Yesterday the Washington Post reported:

Federal economic recovery aid has created or saved 250,000 education jobs, the Obama administration announced Monday, although states and school systems continue to face enormous fiscal pressures.

But earlier this year Vice President Joe Biden told the Brookings Institution:

Two hundred days ago, President Obama signed into law the third piece of our economic plan: the American Recovery and Reinvestment Act. And today there’s a growing consensus: The Recovery Act is, in fact, working. Don’t just take my word for it. Analysts from Moody’s to IHS Global Insight, to the Economic Policy Institute and others all estimate the Recovery Act has created or saved between 500,000 to 750,000 jobs.

So the Obama administration’s $787 stimulus has created 500,000 jobs so far, and half of them half been in the education sector? Education is such a small sector of the overall economy that the Bureau of Labor and Statistics lumps it in with health services. Even then, according to the most recent employment report, the combined education/health services sector makes up only 15% of our economy. According to ProPublica, the federal government has spent $288 billion so far with $67 billion of that going to education. So 23% if the spending has caused 50% of the job saving/creation?

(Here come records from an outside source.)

-- ==== Sys2Proof/Machine/Reliability.lean ====
section
/-! DEFINITION. Dispositions, stops, resets, rollback, soft errors and the Nose (20 R335, R343 to R345, 22 R350 to R366, 23 R370
to R372). -/

namespace Sys2Proof.Machine

open Host (Outcome)

/-! Slices that are to be killed stand at boundaries first (06 R116, 11 R219, 20 R337, R343). -/

/-- Whether a gang among some slices is in a slot. -/
def State.midSlot (s : State) (xs : List Slice) : Bool := xs.any fun x => s.slotBusy x.threads

/-- The event comes again until some slices can all leave their threads: the gangs among them have ended their slots, their
requests to other modules are resolved, their copies' transfers acknowledged. -/
def endSlots (i : Instr) (xs : State → List Slice) : M Unit := do
  if !(← readS fun s => (xs s).all s.readyToLeave) then
    modS fun s => (xs s).foldl State.towardLeaving s
    notYet i

/-! Kills beyond a slice's own (18 R303, 20 R345). -/

/-- An ARMED entry of a cluster's waiting-task table killed: its units are orphaned, a kind 3 report follows (18 R303). -/
def State.killArmed (s : State) (cl n : Nat) : State :=
  match (s.cluster cl).armed.find n with
  | none => s
  | some e =>
    let s1 := s.modCluster cl fun c => { c with armed := c.armed.erase n }
    let s2 := e.obls.foldl (fun y o => y.orphan e.part e.core o) s1
    let s3 := if e.obls.isEmpty then s2 else s2.writeOrphans e.part
    s3.report e.part
      { kind := 3, cause := 0, slice := 0, position := 0, resume := word (recField e.record 0 8), tval := 0, core := e.core, slot := 0 }

/-- Every ARMED entry of a cluster killed. -/
def State.killTable (s : State) (cl : Nat) : State := (s.cluster cl).armed.foldl (fun x e => x.killArmed cl e.1) s

/-- Slices off their threads that can come back only to a core of a cluster (20 R341). -/
def State.boundTo (s : State) (cl : Nat) : List Slice :=
  s.slices.filter fun x => x.threads.isEmpty && x.coreBound && x.lastThreads.any fun c => clusterOf c == cl

/-! Stops (23 R370 to R372). -/

/-- The slices that run on a cluster. -/
def State.runningOn (s : State) (cl : Nat) : List Slice :=
  s.slices.filter fun x => x.state == .running && x.threads.any fun c => clusterOf c == cl

/-- The slices that a stop freezes: those with a thread of the cluster `a.x`, or only those with one of the threads `a.nums`
(23 R370, R373). One that is STAGING freezes before its first instruction. -/
def State.stopSet (s : State) (a : EventArg) : List Slice :=
  s.slices.filter fun x => (x.state == .running || x.state == .staging) &&
    x.threads.any fun c => if a.nums.isEmpty then clusterOf c == a.x else a.nums.contains c

/-- A thread frozen at its boundary, where it goes on from `tpc` (05 R87); an idle follower stays idle. -/
def State.freeze (s : State) (core : Nat) : State :=
  let s1 := s.stopThread core
  if (s1.ctx core).mode == .idle then s1 else s1.modCtx core fun c => { c.between with mode := .frozen }

/-- A thread on its way to its boundary: it stops, and waits for the answer of another module if it has a request there
(06 R116). -/
def State.halted (s : State) (core : Nat) : State :=
  (s.stopThread core).modCtx core fun c => if c.mode == .running then { c with mode := .stopping } else c

/-- The kind 5 reports of a frozen slice, one for each member: with its count as skid in a formed gang, else with what the thread
has completed since the stop began (23 R371). -/
def State.reportStop (s : State) (x : Slice) (cause : Nat) : State :=
  ((List.range x.threads.length).zip x.threads).foldl (fun y (i, c) =>
    let own := word (s.ctx c).skid
    let skid := match s.gangs.find x.id with
      | some g => if g.formed then word (g.count i) else own
      | none => own
    let resume := match x.saved[i]? with | some t => t.pc | none => (y.ctx c).pc
    y.report x.part
      { kind := 5, cause := cause, slice := x.id, position := i, resume := resume, tval := skid, core := c
        slot := x.slots.getD i 0 }) s

/-- The threads of some slices, and the other busy threads that a stop freezes. -/
def State.stopThreads (s : State) (a : EventArg) (xs : List Slice) : List Nat :=
  xs.flatMap (·.threads) ++ ((s.t.coreid, s.t) :: s.others).filterMap fun (c, t) =>
    if (if a.nums.isEmpty then clusterOf c == a.x else a.nums.contains c) && t.kind != .hart && t.mode != .idle &&
      (s.holder c).isNone then some c else none

/-- Slices frozen: their members are reported, a gang leaves its skid record (11 R222). -/
def State.frozenSlices (s : State) (cause : Nat) (xs : List Slice) : State :=
  xs.foldl (fun y x => (y.laySkid x.id).reportStop x cause) s

/-- The threads of a stop freeze, and its slices are reported. -/
def State.stopAll (s : State) (a : EventArg) (xs : List Slice) : State :=
  ((s.stopThreads a xs).foldl State.freeze s).frozenSlices a.y xs

/-- Cluster `x` is stopped, with cause `y`: every thread of it and every member of every gang with a member there freezes, at
once but for a gang, at the end of its slot (23 R370, 11 R219), and a request to another module resolved (06 R116). A cluster
whose threads are frozen stays as it is. With `nums` the stop is that of a HALT in such a cluster: the issuing thread freezes,
with its gang (05 R81, 23 R373). -/
def execClusterStop (s : State) : Outcome State Fault Refusal :=
  runM (do
    let s ← get
    if s.arg.nums.isEmpty && s.clusterFrozen s.arg.x then pure () else
    let xs := s.stopSet s.arg
    modS fun s => xs.foldl (fun y x => y.halt x.id) s
    if s.midSlot xs then
      modS fun s => (s.stopThreads s.arg (xs.filter fun x => !s.slotBusy x.threads)).foldl State.halted s
      notYet .clusterStop
    if (s.stopThreads s.arg xs).any s.awaitsModule then
      modS fun s => (s.stopThreads s.arg xs).foldl State.halted s
      notYet .clusterStop
    modS fun s => s.stopAll s.arg xs) s

/-! Dispositions (20 R335, 23 R372). -/

/-- The undisposed entry at a ring position whose disposition word holds a value. -/
def State.disposed (s : State) (p e v : Nat) : Option (Nat × Report) :=
  match (s.part p).undisposed.find? fun u => u.1 % 63 == e with
  | some u => if s.mem.readNat (s.supPad p + 0xF040 + 64 * e + 56) 8 = v then some u else none
  | none => none

/-- The kind 5 entry is the one that acts for its slice: the thread's, or the gang leader's (23 R372). -/
def Report.acts (r : Report) : Bool := r.kind != 5 || r.position == 0

/-- An entry is disposed of, for a stop every entry of its slice; reports that waited for it are written. -/
def State.dispose (s : State) (p : Nat) (u : Nat × Report) : State :=
  let s1 := s.modPart p fun x => { x with undisposed := x.undisposed.filter fun w =>
    !(w.1 == u.1 || (u.2.kind == 5 && w.2.kind == 5 && w.2.slice == u.2.slice)) }
  s1.drainReports p ((s1.part p).waiting.length)

/-- The threads of a frozen slice run again from their boundaries; a stopped gang re-forms; one that is STAGING goes on with
that (23 R372). -/
def State.unfreeze (s : State) (x : Slice) : State :=
  let back : Mode := if x.state == .staging then .staging else .running
  let s1 := x.threads.foldl (fun y c => y.modCtx c fun t => if t.mode == .frozen then { t with mode := back } else t) s
  match x.state, x.threads with
  | .running, c :: _ => (s1.again x.id).pushTurn c
  | _, _ => s1

/-- Whether a slice stands frozen. -/
def State.isFrozen (s : State) (x : Slice) : Bool := (s.ctx (x.threads.headD 0)).mode == .frozen

/-- Entry `y` of partition `x`'s report ring holds disposition 1 (20 R335, 23 R372). -/
def execDispositionRelease (s : State) : Outcome State Fault Refusal :=
  runM (event fun s =>
    let p := s.arg.x
    match s.disposed p s.arg.y 1 with
    | none => s
    | some u =>
      let r := u.2
      if !r.acts then s else
      let s1 := s.dispose p u
      match s1.slice r.slice with
      | none => s1
      | some x =>
        if r.kind = 5 then s1.unfreeze x
        else if x.state != .suspended then s1
        else ((s1.modSlice x.id fun y => { y with refill := y.refill || r.kind == 1 }).makeReady x.id false)) s

/-- Entry `y` of partition `x`'s report ring holds disposition 2: the slice is killed (20 R335, R343). -/
def execDispositionKill (s : State) : Outcome State Fault Refusal :=
  runM (event fun s =>
    let p := s.arg.x
    match s.disposed p s.arg.y 2 with
    | none => s
    | some u => if u.2.acts then (s.dispose p u).kill u.2.slice 0 else s) s

/-- The thread whose turn makes a slice's step: the one that runs a handler in a stopped gang, else the first. -/
def State.stepper (s : State) (x : Slice) : Nat :=
  match (s.gangs.find x.id).bind (·.runner) with
  | some r => x.threads.getD r 0
  | none => x.threads.headD 0

/-- A slice's step goes on, or begins: its turn stands first in the agenda, the end of the step behind it. -/
def State.nextTurn (s : State) (x : Slice) : State :=
  let c := s.stepper x
  let rest := s.agenda.filter (· != .turn c)
  { s with agenda := .turn c :: .event .dispositionStep { x := x.part, y := 1, z := x.id } :: rest }

/-- The instruction of a slice's step has not completed: a REP has repetitions to come, or a shaped instruction steps (07 R137). -/
def State.midInstr (s : State) (x : Slice) : Bool :=
  let c := s.ctx (s.stepper x)
  c.mode == .running && (c.rep.isSome || c.issued)

/-- The turn of a slice's step has been made. The step ends when the instruction has completed, or waits, which withdraws it: the
slice freezes again, a gang at the end of its slot, a request to another module resolved (23 R372, 06 R116). -/
def State.endStep (s : State) (x : Slice) : M Unit := do
  let waits := x.threads.any fun c => match (s.ctx c).mode with | .waiting _ => true | _ => false
  let leaves := s.agenda.any fun e => match e with | .event .suspension a => a.x == x.id | _ => false
  if s.isFrozen x || leaves then pure ()
  else if s.slotBusy x.threads then
    if waits then modS fun s => s.halt x.id
    modS fun s => { s with agenda := s.agenda.filter (· != .turn (x.threads.headD 0)) }
    notYet .dispositionStep
  else if s.midInstr x then modS fun s => s.nextTurn x
  else if x.threads.any s.awaitsModule then
    modS fun s => x.threads.foldl State.halted s
    notYet .dispositionStep
  else modS fun s => (x.threads.foldl State.freeze (s.halt x.id)).frozenSlices Cause.step.code [x]

/-- Entry `y` of partition `x`'s report ring, of a stop, holds disposition 3: one instruction, or one slot of the gang, then
a stop again with cause STEP (23 R372). With `z` slice `z` is to make its step, once it has been staged and its core issues from
its thread (11 R231); with `y` as well it has had a turn of it. -/
def execDispositionStep (s : State) : Outcome State Fault Refusal :=
  runM (do
    let s ← get
    if s.arg.z = 0 then
      match s.disposed s.arg.x s.arg.y 3 with
      | none => pure ()
      | some u =>
        if u.2.kind == 5 && u.2.acts then
          modS fun s => (s.dispose s.arg.x u).push .dispositionStep { x := s.arg.x, z := u.2.slice }
    else
      match s.slice s.arg.z with
      | none => pure ()
      | some x =>
        if s.arg.y ≠ 0 then
          if x.state == .running then s.endStep x
        else if !s.isFrozen x then pure ()
        else if x.state == .staging || (s.swapIn (s.stepper x)).yieldsCore then notYet .dispositionStep
        else modS fun s => (s.unfreeze x).nextTurn x) s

The Post goes on to report:

By “jobs saved,” the report means potential reductions in force that had been averted through restoration of funds. The report emphasizes that figures are preliminary.

So really these are just “estimates” and “preliminary” ones at that. The reality is that the Obama administration’s stimulus job numbers can not be trusted. When the White House was pitching its plan to the American people, it produced a report claiming the stimulus would keep unemployment under a peak of 8%. And what have actual Bureau of Labor and Statistics shown? A a 26-year record high of 9.8% unemployment rate. The White House does not have a credible track record in estimating jobs created or saved.

The only objective way to hold the Obama administration accountable for their $787 billion stimulus is to compare their jobs promises with actual jobs numbers. When the Obama administration first unveiled their stimulus plan in November they claimed it would create 2.5 million jobs by the end of 2010. At the time BLS reported that U.S. economy employed about 136.1 million jobs. But by January that number fell to 134.6 million jobs. Not so coincidentally, the Obama administration upped the job-creating magic of the stimulus to 4 million jobs by the end of 2010. Putting these numbers together, we can create an objective standard to judge both the President and his stimulus by: 136.1 million plus 2.5 million equals 138.6 million; and 134.6 million plus 4 million equals 138.6 million. So the objective, Obama administration created, BLS data verifiable, jobs accountability number is 138.6 million. The most recent BLS report shows that President Obama is 7.6 million jobs short of his promise to the American people.